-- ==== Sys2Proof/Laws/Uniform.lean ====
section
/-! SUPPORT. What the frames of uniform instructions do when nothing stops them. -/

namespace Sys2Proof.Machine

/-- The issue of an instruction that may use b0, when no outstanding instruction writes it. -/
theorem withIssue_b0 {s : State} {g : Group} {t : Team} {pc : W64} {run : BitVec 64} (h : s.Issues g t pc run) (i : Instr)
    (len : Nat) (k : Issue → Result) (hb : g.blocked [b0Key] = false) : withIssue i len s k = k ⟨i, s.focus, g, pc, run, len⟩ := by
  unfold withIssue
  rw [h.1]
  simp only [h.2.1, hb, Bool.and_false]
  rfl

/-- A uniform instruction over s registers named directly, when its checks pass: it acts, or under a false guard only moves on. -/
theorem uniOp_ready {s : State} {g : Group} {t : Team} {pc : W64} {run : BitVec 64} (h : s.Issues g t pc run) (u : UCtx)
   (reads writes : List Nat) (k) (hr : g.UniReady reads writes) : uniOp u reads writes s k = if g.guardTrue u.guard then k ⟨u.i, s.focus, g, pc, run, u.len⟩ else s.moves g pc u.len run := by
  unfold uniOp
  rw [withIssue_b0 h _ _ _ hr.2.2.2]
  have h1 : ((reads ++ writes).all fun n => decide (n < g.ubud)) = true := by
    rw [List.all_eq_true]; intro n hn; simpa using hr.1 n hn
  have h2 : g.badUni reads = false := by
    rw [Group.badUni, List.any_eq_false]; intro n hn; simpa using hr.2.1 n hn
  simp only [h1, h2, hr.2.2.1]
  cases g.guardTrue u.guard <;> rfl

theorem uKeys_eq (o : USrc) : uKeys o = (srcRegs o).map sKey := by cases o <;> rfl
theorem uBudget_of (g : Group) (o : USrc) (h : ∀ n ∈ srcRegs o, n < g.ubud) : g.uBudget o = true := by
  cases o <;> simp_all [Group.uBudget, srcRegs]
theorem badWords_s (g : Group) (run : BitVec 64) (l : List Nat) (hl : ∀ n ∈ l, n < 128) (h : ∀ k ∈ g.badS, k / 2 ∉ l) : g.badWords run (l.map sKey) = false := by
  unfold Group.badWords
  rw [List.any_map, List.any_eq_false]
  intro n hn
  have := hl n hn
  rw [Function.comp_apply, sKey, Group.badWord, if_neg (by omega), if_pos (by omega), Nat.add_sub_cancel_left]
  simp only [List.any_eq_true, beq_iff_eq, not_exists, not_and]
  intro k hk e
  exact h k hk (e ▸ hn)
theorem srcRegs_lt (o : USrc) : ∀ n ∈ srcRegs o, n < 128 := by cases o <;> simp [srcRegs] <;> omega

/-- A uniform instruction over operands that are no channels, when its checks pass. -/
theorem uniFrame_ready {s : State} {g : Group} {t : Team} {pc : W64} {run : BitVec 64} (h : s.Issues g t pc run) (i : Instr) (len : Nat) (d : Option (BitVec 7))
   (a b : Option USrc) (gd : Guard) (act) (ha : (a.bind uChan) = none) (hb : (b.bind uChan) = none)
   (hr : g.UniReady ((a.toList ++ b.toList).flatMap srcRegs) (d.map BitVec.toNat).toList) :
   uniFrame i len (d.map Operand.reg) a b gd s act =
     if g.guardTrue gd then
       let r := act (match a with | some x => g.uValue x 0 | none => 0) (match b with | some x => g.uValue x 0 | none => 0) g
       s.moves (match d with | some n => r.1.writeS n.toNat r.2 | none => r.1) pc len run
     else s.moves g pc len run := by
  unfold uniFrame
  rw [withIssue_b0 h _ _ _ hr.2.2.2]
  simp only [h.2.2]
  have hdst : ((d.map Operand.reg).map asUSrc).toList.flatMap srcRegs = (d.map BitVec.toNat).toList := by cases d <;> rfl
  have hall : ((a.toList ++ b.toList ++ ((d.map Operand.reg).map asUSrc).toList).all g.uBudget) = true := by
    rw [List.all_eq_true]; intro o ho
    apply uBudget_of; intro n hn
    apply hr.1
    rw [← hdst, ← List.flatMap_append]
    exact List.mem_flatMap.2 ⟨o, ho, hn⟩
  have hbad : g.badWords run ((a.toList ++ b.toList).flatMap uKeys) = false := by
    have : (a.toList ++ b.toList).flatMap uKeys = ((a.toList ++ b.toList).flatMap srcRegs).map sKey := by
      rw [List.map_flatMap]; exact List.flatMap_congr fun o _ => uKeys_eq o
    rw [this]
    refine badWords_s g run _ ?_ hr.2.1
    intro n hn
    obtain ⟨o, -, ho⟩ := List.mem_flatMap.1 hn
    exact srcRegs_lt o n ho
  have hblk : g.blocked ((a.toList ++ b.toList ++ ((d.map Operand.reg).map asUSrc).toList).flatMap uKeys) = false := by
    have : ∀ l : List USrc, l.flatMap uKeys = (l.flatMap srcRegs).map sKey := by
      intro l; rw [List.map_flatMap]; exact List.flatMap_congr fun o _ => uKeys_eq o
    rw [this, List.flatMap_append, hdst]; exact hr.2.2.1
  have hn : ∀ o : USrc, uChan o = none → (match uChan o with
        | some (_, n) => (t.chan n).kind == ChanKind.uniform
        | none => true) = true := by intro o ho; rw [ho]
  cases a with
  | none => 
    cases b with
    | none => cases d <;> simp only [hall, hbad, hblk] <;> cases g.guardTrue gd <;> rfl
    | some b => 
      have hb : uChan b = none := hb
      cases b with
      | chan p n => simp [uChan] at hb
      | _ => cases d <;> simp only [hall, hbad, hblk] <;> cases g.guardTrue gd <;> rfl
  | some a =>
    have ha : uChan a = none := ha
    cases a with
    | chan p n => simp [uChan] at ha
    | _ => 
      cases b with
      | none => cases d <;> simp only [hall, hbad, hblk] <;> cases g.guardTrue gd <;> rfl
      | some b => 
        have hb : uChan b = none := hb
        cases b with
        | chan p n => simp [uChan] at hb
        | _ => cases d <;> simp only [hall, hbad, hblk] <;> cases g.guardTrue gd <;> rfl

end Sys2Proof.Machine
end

* Work item *
Look above for the line containing "have := hl n hn" and the line containing "(a b : Option". Transcribe both, with the lines between them, exactly.

* Written response *
  have := hl n hn
  rw [Function.comp_apply, sKey, Group.badWord, if_neg (by omega), if_pos (by omega), Nat.add_sub_cancel_left]
  simp only [List.any_eq_true, beq_iff_eq, not_exists, not_and]
  intro k hk e
  exact h k hk (e ▸ hn)
theorem srcRegs_lt (o : USrc) : ∀ n ∈ srcRegs o, n < 128 := by cases o <;> simp [srcRegs] <;> omega

/-- A uniform instruction over operands that are no channels, when its checks pass. -/
theorem uniFrame_ready {s : State} {g : Group} {t : Team} {pc : W64} {run : BitVec 64} (h : s.Issues g t pc run) (i : Instr) (len : Nat) (d : Option (BitVec 7))
   (a b : Option USrc) (gd : Guard) (act) (ha : (a.bind uChan) = none) (hb : (b.bind uChan) = none)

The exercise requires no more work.